The Farmhouse: What Did We Just Get Ourselves Into?

A year ago today we sold The Stronghold and bought The Farmhouse.


Beautiful grounds that are reminiscent of a bed and breakfast, interior maintained well enough for a home built in 1861, and affordable – we were sold as soon as we saw the listing.

While the purchase had it’s own issues moving day went well enough. Unfortunately, I didn’t take any real pictures of the day-of festivities since 1) we actually had to hire a moving firm last minute since Budget lied to us* and didn’t actually have the truck we’d reserved and 2) it was hotter than Hades the day of the move and everyone kinda looked like melted wax. It wasn’t anything you want to see. Trust me.

While we miss the old place, I mean we’d be crazy not to – it was virtually brand new by the time we left! – I assure you that we’re in love with the new home. I mean, never mind that we have plans to rip just about everything out and replace it** how could you not love this place based on the views alone?

I know. The place is gorgeous.. on the outside.

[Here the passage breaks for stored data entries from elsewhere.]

-- ==== Sys2Proof/Laws/State.lean ====
section
/-! SUPPORT. What each update of the state leaves in each field. -/

namespace Sys2Proof.Machine

section
variable {p : Params}

/-! ### `Engine.respond` -/

@[simp] theorem Engine.respond_table (e : Engine p) {w : Nat} (d : BitVec w) :
    (e.respond d).table = e.table := rfl
@[simp] theorem Engine.respond_ghr (e : Engine p) {w : Nat} (d : BitVec w) :
    (e.respond d).ghr = e.ghr := rfl
@[simp] theorem Engine.respond_pred (e : Engine p) {w : Nat} (d : BitVec w) :
    (e.respond d).pred = e.pred := rfl
@[simp] theorem Engine.respond_misp (e : Engine p) {w : Nat} (d : BitVec w) :
    (e.respond d).misp = e.misp := rfl
@[simp] theorem Engine.respond_fault (e : Engine p) {w : Nat} (d : BitVec w) :
    (e.respond d).fault = e.fault := rfl
@[simp] theorem Engine.respond_fcause (e : Engine p) {w : Nat} (d : BitVec w) :
    (e.respond d).fcause = e.fcause := rfl
@[simp] theorem Engine.respond_beenReset (e : Engine p) {w : Nat} (d : BitVec w) :
    (e.respond d).beenReset = e.beenReset := rfl
@[simp] theorem Engine.respond_resp (e : Engine p) {w : Nat} (d : BitVec w) :
    (e.respond d).resp = some { err := false, data := d.setWidth p.respW } := rfl
@[simp] theorem Engine.respond_inputs (e : Engine p) {w : Nat} (d : BitVec w) :
    (e.respond d).inputs = e.inputs := rfl

/-! ### `Engine.respondNone` -/

@[simp] theorem Engine.respondNone_table (e : Engine p) :
    e.respondNone.table = e.table := rfl
@[simp] theorem Engine.respondNone_ghr (e : Engine p) :
    e.respondNone.ghr = e.ghr := rfl
@[simp] theorem Engine.respondNone_pred (e : Engine p) :
    e.respondNone.pred = e.pred := rfl
@[simp] theorem Engine.respondNone_misp (e : Engine p) :
    e.respondNone.misp = e.misp := rfl
@[simp] theorem Engine.respondNone_fault (e : Engine p) :
    e.respondNone.fault = e.fault := rfl
@[simp] theorem Engine.respondNone_fcause (e : Engine p) :
    e.respondNone.fcause = e.fcause := rfl
@[simp] theorem Engine.respondNone_beenReset (e : Engine p) :
    e.respondNone.beenReset = e.beenReset := rfl
@[simp] theorem Engine.respondNone_resp (e : Engine p) :
    e.respondNone.resp = some { err := false, data := (0 : BitVec 0).setWidth p.respW } := rfl
@[simp] theorem Engine.respondNone_inputs (e : Engine p) :
    e.respondNone.inputs = e.inputs := rfl

/-! ### `Engine.respondFault` -/

@[simp] theorem Engine.respondFault_table (e : Engine p) :
    e.respondFault.table = e.table := rfl
@[simp] theorem Engine.respondFault_ghr (e : Engine p) :
    e.respondFault.ghr = e.ghr := rfl
@[simp] theorem Engine.respondFault_pred (e : Engine p) :
    e.respondFault.pred = e.pred := rfl
@[simp] theorem Engine.respondFault_misp (e : Engine p) :
    e.respondFault.misp = e.misp := rfl
@[simp] theorem Engine.respondFault_fault (e : Engine p) :
    e.respondFault.fault = e.fault := rfl
@[simp] theorem Engine.respondFault_fcause (e : Engine p) :
    e.respondFault.fcause = e.fcause := rfl
@[simp] theorem Engine.respondFault_beenReset (e : Engine p) :
    e.respondFault.beenReset = e.beenReset := rfl
@[simp] theorem Engine.respondFault_resp (e : Engine p) :
    e.respondFault.resp = some { err := true, data := e.fcause.setWidth p.respW } := rfl
@[simp] theorem Engine.respondFault_inputs (e : Engine p) :
    e.respondFault.inputs = e.inputs := rfl

/-! ### `Engine.raise` -/

@[simp] theorem Engine.raise_table (e : Engine p) (c : Fault) :
    (e.raise c).table = e.table := rfl
@[simp] theorem Engine.raise_ghr (e : Engine p) (c : Fault) :
    (e.raise c).ghr = e.ghr := rfl
@[simp] theorem Engine.raise_pred (e : Engine p) (c : Fault) :
    (e.raise c).pred = e.pred := rfl
@[simp] theorem Engine.raise_misp (e : Engine p) (c : Fault) :
    (e.raise c).misp = e.misp := rfl
@[simp] theorem Engine.raise_fault (e : Engine p) (c : Fault) :
    (e.raise c).fault = true := rfl
@[simp] theorem Engine.raise_fcause (e : Engine p) (c : Fault) :
    (e.raise c).fcause = c.code := rfl
@[simp] theorem Engine.raise_beenReset (e : Engine p) (c : Fault) :
    (e.raise c).beenReset = e.beenReset := rfl
@[simp] theorem Engine.raise_resp (e : Engine p) (c : Fault) :
    (e.raise c).resp = some { err := true, data := c.code.setWidth p.respW } := rfl
@[simp] theorem Engine.raise_inputs (e : Engine p) (c : Fault) :
    (e.raise c).inputs = e.inputs := rfl

/-! ### `Engine.applyReset` -/

@[simp] theorem Engine.applyReset_table (e : Engine p) :
    e.applyReset.table = [] := rfl
@[simp] theorem Engine.applyReset_ghr (e : Engine p) :
    e.applyReset.ghr = 0 := rfl
@[simp] theorem Engine.applyReset_pred (e : Engine p) :
    e.applyReset.pred = 0 := rfl
@[simp] theorem Engine.applyReset_misp (e : Engine p) :
    e.applyReset.misp = 0 := rfl
@[simp] theorem Engine.applyReset_fault (e : Engine p) :
    e.applyReset.fault = false := rfl
@[simp] theorem Engine.applyReset_fcause (e : Engine p) :
    e.applyReset.fcause = 0 := rfl
@[simp] theorem Engine.applyReset_beenReset (e : Engine p) :
    e.applyReset.beenReset = true := rfl
@[simp] theorem Engine.applyReset_resp (e : Engine p) :
    e.applyReset.resp = none := rfl
@[simp] theorem Engine.applyReset_inputs (e : Engine p) :
    e.applyReset.inputs = e.inputs := rfl

/-! ### `Engine.idle` -/

@[simp] theorem Engine.idle_table (e : Engine p) :
    e.idle.table = e.table := rfl
@[simp] theorem Engine.idle_ghr (e : Engine p) :
    e.idle.ghr = e.ghr := rfl
@[simp] theorem Engine.idle_pred (e : Engine p) :
    e.idle.pred = e.pred := rfl
@[simp] theorem Engine.idle_misp (e : Engine p) :
    e.idle.misp = e.misp := rfl
@[simp] theorem Engine.idle_fault (e : Engine p) :
    e.idle.fault = e.fault := rfl
@[simp] theorem Engine.idle_fcause (e : Engine p) :
    e.idle.fcause = e.fcause := rfl
@[simp] theorem Engine.idle_beenReset (e : Engine p) :
    e.idle.beenReset = e.beenReset := rfl
@[simp] theorem Engine.idle_resp (e : Engine p) :
    e.idle.resp = none := rfl
@[simp] theorem Engine.idle_inputs (e : Engine p) :
    e.idle.inputs = e.inputs := rfl

/-! ### `Engine.train` -/

@[simp] theorem Engine.train_table (e : Engine p) (address : Nat) (taken : Bool) :
    (e.train address taken).table = tblBump e.table (idx p e.ghr address) taken := rfl
@[simp] theorem Engine.train_ghr (e : Engine p) (address : Nat) (taken : Bool) :
    (e.train address taken).ghr = ghrShift e.ghr taken := rfl
@[simp] theorem Engine.train_pred (e : Engine p) (address : Nat) (taken : Bool) :
    (e.train address taken).pred = e.pred := rfl
@[simp] theorem Engine.train_misp (e : Engine p) (address : Nat) (taken : Bool) :
    (e.train address taken).misp = e.misp := rfl
@[simp] theorem Engine.train_fault (e : Engine p) (address : Nat) (taken : Bool) :
    (e.train address taken).fault = e.fault := rfl
@[simp] theorem Engine.train_fcause (e : Engine p) (address : Nat) (taken : Bool) :
    (e.train address taken).fcause = e.fcause := rfl
@[simp] theorem Engine.train_beenReset (e : Engine p) (address : Nat) (taken : Bool) :
    (e.train address taken).beenReset = e.beenReset := rfl
@[simp] theorem Engine.train_resp (e : Engine p) (address : Nat) (taken : Bool) :
    (e.train address taken).resp = e.resp := rfl
@[simp] theorem Engine.train_inputs (e : Engine p) (address : Nat) (taken : Bool) :
    (e.train address taken).inputs = e.inputs := rfl

/-! ### `Engine.count` -/

@[simp] theorem Engine.count_table (e : Engine p) (miss : Bool) :
    (e.count miss).table = e.table := rfl
@[simp] theorem Engine.count_ghr (e : Engine p) (miss : Bool) :
    (e.count miss).ghr = e.ghr := rfl
@[simp] theorem Engine.count_pred (e : Engine p) (miss : Bool) :
    (e.count miss).pred = e.pred + 1 := rfl
@[simp] theorem Engine.count_misp (e : Engine p) (miss : Bool) :
    (e.count miss).misp = e.misp + (BitVec.ofBool miss).setWidth p.statW := rfl
@[simp] theorem Engine.count_fault (e : Engine p) (miss : Bool) :
    (e.count miss).fault = e.fault := rfl
@[simp] theorem Engine.count_fcause (e : Engine p) (miss : Bool) :
    (e.count miss).fcause = e.fcause := rfl
@[simp] theorem Engine.count_beenReset (e : Engine p) (miss : Bool) :
    (e.count miss).beenReset = e.beenReset := rfl
@[simp] theorem Engine.count_resp (e : Engine p) (miss : Bool) :
    (e.count miss).resp = e.resp := rfl
@[simp] theorem Engine.count_inputs (e : Engine p) (miss : Bool) :
    (e.count miss).inputs = e.inputs := rfl

/-! ### `Engine.reset` -/

@[simp] theorem Engine.reset_table : (Engine.reset p).table = [] := rfl
@[simp] theorem Engine.reset_ghr : (Engine.reset p).ghr = 0 := rfl
@[simp] theorem Engine.reset_pred : (Engine.reset p).pred = 0 := rfl
@[simp] theorem Engine.reset_misp : (Engine.reset p).misp = 0 := rfl
@[simp] theorem Engine.reset_fault : (Engine.reset p).fault = false := rfl
@[simp] theorem Engine.reset_fcause : (Engine.reset p).fcause = 0 := rfl
@[simp] theorem Engine.reset_beenReset : (Engine.reset p).beenReset = true := rfl
@[simp] theorem Engine.reset_resp : (Engine.reset p).resp = none := rfl
@[simp] theorem Engine.reset_inputs : (Engine.reset p).inputs = [] := rfl

end

/-! ### `State.withInputs`, `State.resetWith` -/

section
variable (s : State) (rest : List (PortIn s.params.addrW))

@[simp] theorem State.withInputs_params : (s.withInputs rest).params = s.params := rfl
@[simp] theorem State.withInputs_inputs : (s.withInputs rest).engine.inputs = rest := rfl
@[simp] theorem State.withInputs_table : (s.withInputs rest).engine.table = s.engine.table := rfl
@[simp] theorem State.withInputs_ghr : (s.withInputs rest).engine.ghr = s.engine.ghr := rfl
@[simp] theorem State.withInputs_pred : (s.withInputs rest).engine.pred = s.engine.pred := rfl
@[simp] theorem State.withInputs_misp : (s.withInputs rest).engine.misp = s.engine.misp := rfl
@[simp] theorem State.withInputs_fault : (s.withInputs rest).engine.fault = s.engine.fault := rfl
@[simp] theorem State.withInputs_fcause : (s.withInputs rest).engine.fcause = s.engine.fcause := rfl
@[simp] theorem State.withInputs_beenReset : (s.withInputs rest).engine.beenReset = s.engine.beenReset := rfl
@[simp] theorem State.withInputs_resp : (s.withInputs rest).engine.resp = s.engine.resp := rfl

/-- Building an instance again on its own parameters changes nothing. -/
@[simp] theorem State.mk_self : (⟨s.params, s.engine⟩ : State) = s := rfl

@[simp] theorem State.resetWith_params (p : Params) : (State.resetWith p).params = p := rfl
@[simp] theorem State.resetWith_engine (p : Params) : (State.resetWith p).engine = Engine.reset p := rfl

end

end Sys2Proof.Machine
end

The inside on the other hand is in need of intense restoration. Hey house! The 90’s called. It wants it honey oak and highlighter yellow walls back.


Not only is this the worst laid out kitchen in history it’s the worst laid out laundry closet too. All this while paying homage to the tiny, useless honey oak cabinet with tan linoleum movement of 1988. Then there’s the white whale of refrigerator in the middle of the room. That’s what I want to see when I walk through the door. In fact, all should admire my refrigerator from the moment they walk in. Gaze upon its glory!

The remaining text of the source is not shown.